[Extracted records]
____

-- ==== Sys2Proof/Certificates/Slice0/Obligations.lean ====
section
/-! DEFINITION. The statements for the provers. The terms are in `Sys2Proof/Safety.lean`; a witness for every statement with
hypotheses is in `Sys2Proof/Tests/Slice0.lean`. A statement marked with a log entry rests on a choice of the spec or of the
model, not on the document. Every clause about the fields of a word takes their bit positions, and the opcode 000000, from
rules R71, R72, which are choices of the spec (D1, D2; log 14). -/

open Sys2Proof Sys2Proof.Machine

/-- Every operand of every instruction survives encoding and decoding (rules R70 to R80). -/
def Obligations.DecodeInvertsEncode : Prop :=
  ∀ i : Instr, i.wellFormed = true →
    decodeWord (encode i) = .instr i ∧ decodeBytes (bytesOfWord (encode i)) = .instr i

/-- The decoder and the opcode table are the same map (rule R80, which the spec derives). -/
def Obligations.DecodeAgreesWithOpcodeTable : Prop :=
  ∀ w : Word,
    (∀ i, decodeWord w = .instr i →
      opcodeTable.filter (fun r => r.recognises w) =
        [{ mnemonic := i.mnemonic, mask := i.mask, bits := i.matchBits }]) ∧
    (∀ e, decodeWord w = .rejected e → opcodeTable.filter (fun r => r.recognises w) = [])

/-- Rule R78: the selection by `rt`, and the two `CompSel` values it prints. -/
def Obligations.RegimmSelectedByRt : Prop :=
  ∀ w : Word, fOpcode w = 0b000001#6 →
    (fRt w = 0b00000#5 → decodeWord w = .instr (.bltz (fRs w) (fImm w)) ∧
      (ctrlDecoder (fOpcode w) (fFunct w) (fRt w)).compSel = 0b000#3) ∧
    (fRt w = 0b00001#5 → decodeWord w = .instr (.bgez (fRs w) (fImm w)) ∧
      (ctrlDecoder (fOpcode w) (fFunct w) (fRt w)).compSel = 0b001#3) ∧
    (fRt w ≠ 0b00000#5 → fRt w ≠ 0b00001#5 → decodeWord w = .rejected (.regimmRt (fRt w)))

/-- A few of the encoding vectors; all of them are in the tests. -/
def Obligations.SpecWordsDecode : Prop :=
  decodeWord 0x00221820#32 = .instr (.add 1 2 3) ∧ decodeWord 0x21AEFFFF#32 = .instr (.addi 13 14 0xFFFF) ∧
    decodeWord 0x000327C2#32 = .instr (.srl 3 4 31) ∧ decodeWord 0x36538001#32 = .instr (.ori 18 19 0x8001) ∧
    decodeWord 0x00C7001A#32 = .instr (.div 6 7) ∧ decodeWord 0x00005010#32 = .instr (.mfhi 10) ∧
    decodeWord 0x3C01ABCD#32 = .instr (.lui 1 0xABCD) ∧ decodeWord 0x0441FFFF#32 = .instr (.bgez 2 0xFFFF) ∧
    decodeWord 0x00602809#32 = .instr (.jalr 3 5) ∧ decodeWord 0x0C001BFF#32 = .instr (.jal 0x1BFF) ∧
    decodeWord 0x952AFFFE#32 = .instr (.lhu 9 10 0xFFFE) ∧ decodeWord 0xADF08000#32 = .instr (.sw 15 16 0x8000)

/-- Rule R73, the part about recognising a word; the ignored fields are in the statements of the instructions. -/
def Obligations.RecognitionReadsOpcodeFunctRt : Prop :=
  ∀ (w w' : Word) (i : Instr), decodeWord w = .instr i → fOpcode w' = fOpcode w → fFunct w' = fFunct w →
    (fRt w' = fRt w ∨ (fOpcode w ≠ 0b000001#6 ∧ fOpcode w ≠ 0b000110#6 ∧ fOpcode w ≠ 0b000111#6)) →
      ∃ i', decodeWord w' = .instr i' ∧ i'.mnemonic = i.mnemonic

/-- The architectural step of rule R25: fetch, decode, execute. -/
def Obligations.StepRunsDecodedInstruction : Prop :=
  ∀ (s : State) (i : Instr), i.wellFormed = true → s.AtInstr i → step s = exec i s

/-- Only `pc` is stated by the document; every other value here is a choice named in log 1, 2, 3, 4, 9, 13. -/
def Obligations.ResetStateValues : Prop :=
  State.reset.pc = 0x00003000#32 ∧ State.reset.npc = 0x00003004#32 ∧ (∀ q, State.reset.x q = 0#32) ∧
    State.reset.hi = 0#32 ∧ State.reset.lo = 0#32 ∧ (∀ a, ramByte State.reset.ram a = 0#8) ∧
    State.reset.rom = [] ∧ State.reset.params = Params.default ∧ Params.default.wellFormed = true ∧
    State.reset.delaySlot = false ∧ State.reset.resetPin = false ∧ State.reset.events = [] ∧
    PipeState.reset.pc = 0x00003000#32 ∧ (∀ q, readReg PipeState.reset.gpr q = 0#32) ∧
    PipeState.reset.frD = .zero ∧ PipeState.reset.frE = .zero ∧ PipeState.reset.frM = .zero ∧
    PipeState.reset.frW = .zero ∧ PipeState.reset.mult = .zero

/-- Rules R215 ("Reset overrides everything"), R240, R241; the zeros are the choice of log 1. -/
def Obligations.ResetOverridesEverything : Prop :=
  ∀ s : State, s.resetPin = true →
    ∃ t, step s = .next t ∧ t.pc = 0x00003000#32 ∧ t.npc = 0x00003004#32 ∧ (∀ q, t.x q = 0#32) ∧ t.hi = 0#32 ∧
      t.lo = 0#32 ∧ t.delaySlot = false ∧ s.SameMemory t ∧ s.SameFixed t ∧ t.events = s.events

/-- Rule R21, on the operation every instruction writes a register with. -/
def Obligations.RegisterFile : Prop :=
  (∀ s : State, s.x 0#5 = 0#32) ∧ (∀ (s : State) (v : Word), s.setX 0#5 v = s) ∧
    (∀ (s : State) (r : Reg) (v : Word), r ≠ 0#5 →
      (s.setX r v).x r = v ∧ ∀ q, q ≠ r → (s.setX r v).x q = s.x q) ∧
    (∀ s t : State, (∀ r : Reg, r ≠ 0#5 → t.x r = s.x r) → t.gpr = s.gpr)

/-- Rule R81 under D10 (log 8). -/
def Obligations.UnrecognisedWordStops : Prop :=
  ∀ (s : State) (w : Word) (e : DecodeError), s.resetPin = false →
    fetchWord s.params s.rom s.pc = .word w → decodeWord w = .rejected e →
      (s.params.illegalAsNop = false → step s = .refused (.unrecognisedInstruction w)) ∧
      (s.params.illegalAsNop = true → ∃ t, step s = .next t ∧ s.Sequential t ∧ s.SameRegs t ∧ s.SameHiLo t ∧
        s.SameMemory t ∧ s.SameFixed t ∧ t.events = s.events)

/-- Checks (1) and (2) of rule R215 under D5, D7, D9 (log 5, 7, 26). -/
def Obligations.FetchStops : Prop :=
  ∀ s : State, s.resetPin = false →
    (s.pc.toNat < s.params.imBase ∨ s.params.imBase + s.params.imSize ≤ s.pc.toNat ∨ romWord s.rom s.pc = none →
      step s = .fault (.outsideInstructionMemory s.pc)) ∧
    (s.params.imBase ≤ s.pc.toNat → s.pc.toNat < s.params.imBase + s.params.imSize → romWord s.rom s.pc ≠ none →
      s.pc.toNat % 4 ≠ 0 → step s = .fault (.misalignedInstructionAddress s.pc))

/-- Rules R167, R186 under D11 (log 9). -/
def Obligations.TransferInDelaySlotRefused : Prop :=
  ∀ (i : Instr) (s : State), Instr.isControlTransfer i = true → s.delaySlot = true →
    exec i s = .refused .controlTransferInDelaySlot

____

## [Your task]
Could you retype exactly the lines from the first one of the records through the line containing "(fRt w = 0b00001#5", both included, and nothing more?

## [Task solution]
-- ==== Sys2Proof/Certificates/Slice0/Obligations.lean ====
section
/-! DEFINITION. The statements for the provers. The terms are in `Sys2Proof/Safety.lean`; a witness for every statement with
hypotheses is in `Sys2Proof/Tests/Slice0.lean`. A statement marked with a log entry rests on a choice of the spec or of the
model, not on the document. Every clause about the fields of a word takes their bit positions, and the opcode 000000, from
rules R71, R72, which are choices of the spec (D1, D2; log 14). -/

open Sys2Proof Sys2Proof.Machine

/-- Every operand of every instruction survives encoding and decoding (rules R70 to R80). -/
def Obligations.DecodeInvertsEncode : Prop :=
  ∀ i : Instr, i.wellFormed = true →
    decodeWord (encode i) = .instr i ∧ decodeBytes (bytesOfWord (encode i)) = .instr i

/-- The decoder and the opcode table are the same map (rule R80, which the spec derives). -/
def Obligations.DecodeAgreesWithOpcodeTable : Prop :=
  ∀ w : Word,
    (∀ i, decodeWord w = .instr i →
      opcodeTable.filter (fun r => r.recognises w) =
        [{ mnemonic := i.mnemonic, mask := i.mask, bits := i.matchBits }]) ∧
    (∀ e, decodeWord w = .rejected e → opcodeTable.filter (fun r => r.recognises w) = [])

/-- Rule R78: the selection by `rt`, and the two `CompSel` values it prints. -/
def Obligations.RegimmSelectedByRt : Prop :=
  ∀ w : Word, fOpcode w = 0b000001#6 →
    (fRt w = 0b00000#5 → decodeWord w = .instr (.bltz (fRs w) (fImm w)) ∧
      (ctrlDecoder (fOpcode w) (fFunct w) (fRt w)).compSel = 0b000#3) ∧
    (fRt w = 0b00001#5 → decodeWord w = .instr (.bgez (fRs w) (fImm w)) ∧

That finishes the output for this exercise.